Fisiologi Cinta ‘Belahan Jiwa’ dan ‘Pasangan Hidup’
by Alvernia Rendra
Otak manusia
memiliki region yang sensitif terhadap feromon, dikenal sebagai VNO, singkatan
dari Vomeronasal Organ. Dahulu kala organ ini diduga telah hilang di primata,
namun belakangan dilaporkan bahwa VNO berfungsi di manusia, bahkan bisa
mendeteksi feromon di udara dalam konsentrasi setingkat pikogram. Informasi
dari VNO disampaikan langsung kepada Amygdala dan Hypothalamus, area-area dalam
otak yang terlibat dalam perilaku seksual manusia.

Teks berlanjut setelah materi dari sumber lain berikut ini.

-- ==== Sys2Proof/Machine/QueueOps.lean ====
section
/-! DEFINITION. What writes to the queue registers do (R329 to R332, R367). -/

namespace Sys2Proof.Machine

/-- The local address of queue q's registers (R330). -/
def queueReg (q off : Nat) : Nat := 0xF0001000000 + 0x1000 * q + off

/-- Whether a write touches the low half of a register (R7). -/
def touchesLo (h : Half) : Bool := match h with | .hi => false | _ => true
def touchesHi (h : Half) : Bool := match h with | .lo => false | _ => true

/-- The 64-bit value after a write of a half (R7): the other half keeps its value. -/
def mergeHalf (h : Half) (old new : Nat) : Nat :=
  match h with
  | .full => new % 2 ^ 64
  | .lo => old / 2 ^ 32 * 2 ^ 32 + new % 2 ^ 32
  | .hi => new % 2 ^ 64 / 2 ^ 32 * 2 ^ 32 + old % 2 ^ 32

/-- The bits that a write of a half presents: the other half's bits are 0 (R6, R7). -/
def halfBits (h : Half) (v : Nat) : Nat :=
  match h with
  | .full => v % 2 ^ 64
  | .lo => v % 2 ^ 32
  | .hi => v % 2 ^ 64 / 2 ^ 32 * 2 ^ 32

/-- Raise the queue's interrupt (R360, R379). -/
def State.raiseQueue (s : State) (q : Nat) : State :=
  let x := s.queue q
  s.raiseInt x.part (targetOf x.itype x.hart x.vec) unitHall (queueReg q 0x38)

/-- DSP_QBIND (R330): a change of BOUND binds or frees a queue that is FREE or READY. -/
def State.writeQbind (s : State) (q : Nat) (h : Half) (v : Nat) : State :=
  let x := s.queue q
  if 2 ≤ x.state ∨ h = .hi then s
  else if v.testBit 8 ≠ x.bound then
    s.setQueue q { x with bound := v.testBit 8, part := bits v 0 4, state := bitN (v.testBit 8), head := 0, tail := 0, seq := 0 }
  else if x.bound then s
  else s.setQueue q { x with part := bits v 0 4 }

/-- DSP_QTAIL (R331): the new state and the code of a refusal. -/
def State.writeQtail (s : State) (q : Nat) (h : Half) (v : Nat) : State × Nat :=
  let x := s.queue q
  let t := mergeHalf h x.tail v
  if x.state ≠ 2 ∨ t < x.tail then (s, ePermission)
  else if 2 ^ x.log2n < t - x.head then (s, eQueue)
  else (s.setQueue q { x with tail := t }, eOk)

/-- Whether a range lies in one well or in the reservoir (R332). -/
def inOneMemory (isM : Bool) (lo n : Nat) : Bool :=
  inReservoir isM lo n || (inWells lo n && decide (lo / 2 ^ 36 = (lo + n - 1) / 2 ^ 36))

/-- The settings that EN = 1 needs (R332, R481). -/
def State.queueValid (s : State) (x : Queue) : Bool :=
  s.isLocal x.base && inOneMemory s.isM (x.base % 2 ^ 44) (64 * 2 ^ x.log2n) && decide (x.cpl ≠ 0) && decide (s.boot.phase = 3)

/-- A write of EN (R332): EN = 1 runs a valid READY queue; otherwise EN is 0 afterwards, and a RUNNING queue whose EN is 0 comes to rest
once the current entry has completed (R329; LOG 70). EN = 1 asks for a wake (R461). -/
def State.writeQen (s : State) (q : Nat) (en : Bool) : State :=
  let x := s.queue q
  let t := s.setQueue q (
    if en ∧ x.state = 1 ∧ s.queueValid x then { x with state := 2, en := true }
    else { x with en := false, state := if x.state = 2 ∧ x.ctx = none then 1 else x.state })
  if en then t.requestWake else t

/-- The running entry of a queue is cut off (R367): an entry that had reached DSP.DONE or had ended keeps its own
end. -/
def cutOff (c : Ctx) : Ctx :=
  if c.block = .ended then c else { c with block := .ended, endCode := eAborted, endSrc := 3, endAddr := 0 }

/-- Steps 1 to 3 of R367 on a RUNNING queue. -/
def State.beginDestroy (s : State) (q : Nat) : State :=
  let x := s.queue q
  (s.setQueue q { x with state := 3, en := false, ctx := x.ctx.map cutOff }).abortQueue q

/-- A write of DESTROY = 1 (R367, R519). -/
def State.destroyQueue (s : State) (q : Nat) : State :=
  let x := s.queue q
  if x.state = 2 then s.beginDestroy q
  else if x.state = 1 then (s.setQueue q { x with ddone := true }).raiseQueue q
  else s

/-- DSP_QCTL (R330): the stored fields, DDONE, then DESTROY, then EN. A write of DESTROY in a stop is held whole until the resume
(R519). -/
def State.writeQctl (s : State) (q : Nat) (w : RegWrite) : State :=
  let v := w.val.toNat
  if w.half = .hi then s
  else if v.testBit 1 && s.stop.stopped then s.modStop (fun y => { y with heldWrites := y.heldWrites ++ [(queueReg q 0x38, w)] })
  else
    let x := s.queue q
    let s1 := s.setQueue q { x with
      hart := bits v 15 6, vec := bits v 4 11, itype := bits v 3 1, irq := v.testBit 2, ddone := x.ddone && !v.testBit 26 }
    let s2 := if v.testBit 1 then s1.destroyQueue q else s1
    s2.writeQen q (v.testBit 0)

/-- DSP_QCTL as it reads (R330). -/
def qctlValue (x : Queue) : Nat :=
  bitN x.en + 4 * bitN x.irq + 8 * x.itype + 16 * x.vec + 2 ^ 15 * x.hart + 2 ^ 24 * x.state + 2 ^ 26 * bitN x.ddone

/-- A queue register as it reads (R330). -/
def queueValue (x : Queue) (off : Nat) : Nat :=
  match off with
  | 0x00 => x.part + 256 * bitN x.bound
  | 0x08 => x.base
  | 0x10 => x.log2n
  | 0x18 => x.tail
  | 0x20 => x.head
  | 0x28 => x.cpl
  | 0x30 => x.seq
  | _ => qctlValue x

/-- A write to one of a queue's registers by an agent that may write it. -/
def State.writeQueueReg (s : State) (q off : Nat) (w : RegWrite) : State × Nat :=
  let x := s.queue q
  let v := w.val.toNat
  match off with
  | 0x00 => (s.writeQbind q w.half v, eOk)
  | 0x08 => (s.setQueue q { x with base := mergeHalf w.half x.base v % 2 ^ 56 / 64 * 64 }, eOk)
  | 0x10 => (s.setQueue q { x with log2n := min 16 (mergeHalf w.half x.log2n v % 32) }, eOk)
  | 0x18 => s.writeQtail q w.half v
  | 0x28 => (s.setQueue q { x with cpl := mergeHalf w.half x.cpl v % 2 ^ 56 / 8 * 8 }, eOk)
  | 0x38 => (s.writeQctl q w, eOk)
  | _ => (s, eOk)

end Sys2Proof.Machine
end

Dan reseptor feromon telah
teridentifikasi berada di permukaan organ penciuman manusia (olfactory mucosa).
Artinya, reseptor feromon manusia itu ada!!
Menurut
hasil Human Proteome Project, setidaknya ada lima macam reseptor yang sudah
teridentifikasi: V1RL1, V1RL2, V1RL3, V1RL4 dan V1RL5, kesemua gen pengkodenya
terletak pada Kromosom nomor 19. Penelitian mengenai respons manusia terhadap
feromon itu sendiri sudah dipublikasikan sejak tahun 2001 lalu oleh para
Ilmuwan Swedia di
Huddinge
University Hospital. Hasil studi ini mengatakan bahwa feromon apabila diterima
oleh reseptornya di lalu menimbulkan reaksi pada VNO, maka akibat fisiologisnya
adalah meningkatnya aliran darah menuju Hypothalamus dan Amygdala. Penelitian
dilakukan dengan menggunakan PET (Positron Emission Topography) kepada subjek
yang diekspos kepada chemosignals. Dalam penelitian ini, sinyal-sinyal kimia
yang digunakan adalah Testosteron untuk perempuan dan Estrogen untuk laki-laki,
namun belum ada penelitian yang dapat memastikan bahwa dalam kondisi
sebenarnya, testosteron dan estrogen merupakan sinyal kimia yang digunakan oleh
tubuh manusia.
Dalam studi
lainnya didapati bahwa variasi genetika dalam HLA (Human Leukocyte Antigen)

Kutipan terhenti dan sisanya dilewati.